Re: [PATCH v3 2/3] zram: fix deadlock with sysfs attribute usage and driver removal

From: Luis Chamberlain
Date: Tue Jun 22 2021 - 15:57:09 EST


On Tue, Jun 22, 2021 at 08:05:12PM +0200, Greg KH wrote:
> On Tue, Jun 22, 2021 at 10:27:12AM -0700, Luis Chamberlain wrote:
> > On Tue, Jun 22, 2021 at 07:16:34PM +0200, Greg KH wrote:
> > > On Tue, Jun 22, 2021 at 09:32:08AM -0700, Luis Chamberlain wrote:
> > > > On Tue, Jun 22, 2021 at 09:45:39AM +0200, Greg KH wrote:
> > > > > On Mon, Jun 21, 2021 at 04:36:34PM -0700, Luis Chamberlain wrote:
> > > > > > @@ -2048,13 +2048,19 @@ static ssize_t hot_add_show(struct class *class,
> > > > > > {
> > > > > > int ret;
> > > > > >
> > > > > > + if (!try_module_get(THIS_MODULE))
> > > > > > + return -ENODEV;
> > > > > > +
> > > > >
> > > > > You can not increment/decrement your own module's reference count and
> > > > > expect it to work properly, as it is still a race.
> > > >
> > > > The goal here is to prevent an rmmod call if this succeeds. If it
> > > > succeeds then any subsequent rmmod will fail. Can you explain how
> > > > this is still racy?
> > >
> > > {sigh}
> > >
> > > What happens if the driver core is just about to call hot_add_show() and
> > > the module is removed from the system. It then calls to the memory
> > > location that hot_add_show() was previously at, but now that is not a
> > > valid pointer to code, and boom.
> >
> > The new kobject_get() on patch 3/3 ensures that the device will be up
> > throughout the entire life of the store call, and thus prevent the
> > code being executed being removed, no?
>
> I do not know, I no longer remember what is in that patch at the moment
> as it is long-gone from my queue.

It was the changes *you* recommended, a generic way to ensure the
lifetime of the derefernce is valid. I had used bdgrab()/bdget() and you
suggested we generalize it with the kobject_get() for the device and a
bus get. With that change, I confirm that the device will still be
present during the lifetime of the sysfs knobs call.

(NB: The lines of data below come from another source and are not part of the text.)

/-- Fence registers take every record of kind 5 of the fence log (R397). -/
def fenceFromLog (s : State) : State :=
  (flogRead s).foldl (fun s r =>
    let u := (r.extractLsb' 8 16).toNat
    let y : Isl := ⟨(r.extractLsb' 24 2).toNat % 4, by omega⟩
    let i := u % 256
    let s1 := if r.extractLsb' 0 8 ≠ 5 then s
      else s.modI y fun x =>
        if 1 ≤ u / 256 ∧ u / 256 ≤ 8 then { x with fcore := x.fcore ||| 1#32 <<< i }
        else if u / 256 = 0x10 ∨ u / 256 = 0x11 then { x with fslice := x.fslice ||| 1#32 <<< i }
        else if u / 256 = 0x20 then { x with fstrait := x.fstrait ||| 1#4 <<< i }
        else if u / 256 = 0x30 then { x with fdram := x.fdram ||| 1#16 <<< i }
        else { x with fcore := 0xFFFFFFFF }
    elogPut r s1) s

/-- HOST_CONFIG_SPACE_READ (R317): in step 4 the host's read of the configuration space ends it. Step 5 builds the report,
fences what the fence log names and logs a hold-up sequence that is new; step 6 trains the peer ports. A step that has failed
stops the sequence. -/
def execHostConfigSpaceRead (s : State) : Out :=
  if s.dev.bootStep ≠ 4 ∨ s.dev.boot ≠ 0 then .next s
  else
    let (x, s1) := s.pick
    if x = 0 then .next (s1.modD fun d => { d with boot := 5 })
    else
      let s2 := fenceFromLog (buildReport s1)
      let b := newestHalf s2
      let e := halfEpoch s2 b
      let known := (flogRead s2).any fun r => r.extractLsb' 0 8 == 7 && (r.extractLsb' 128 64).toNat == e
      let s3 := if e ≠ 0 ∧ !known then logErr 7 0 0 (BitVec.ofNat 64 e) 0 s2 else s2
      .next (State.modD { s3 with free := s3.free + 16 } fun d =>
        { d with boot := 0x80, bootStep := 5, port := (List.range 16).map fun p => (p, Config.freeNat (s3.free + p)) })

end Sys2Proof.Machine
end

> Also, if the device will be "up" for the whole lifetime, why do you need
> to increment the module reference count?

The goal is to prevent a deadlock. The lifetime of the device is not
an issue in this deadlock case, the issue is a race with module removal
and that code path using a lock which is also used on a sysfs knob.

Luis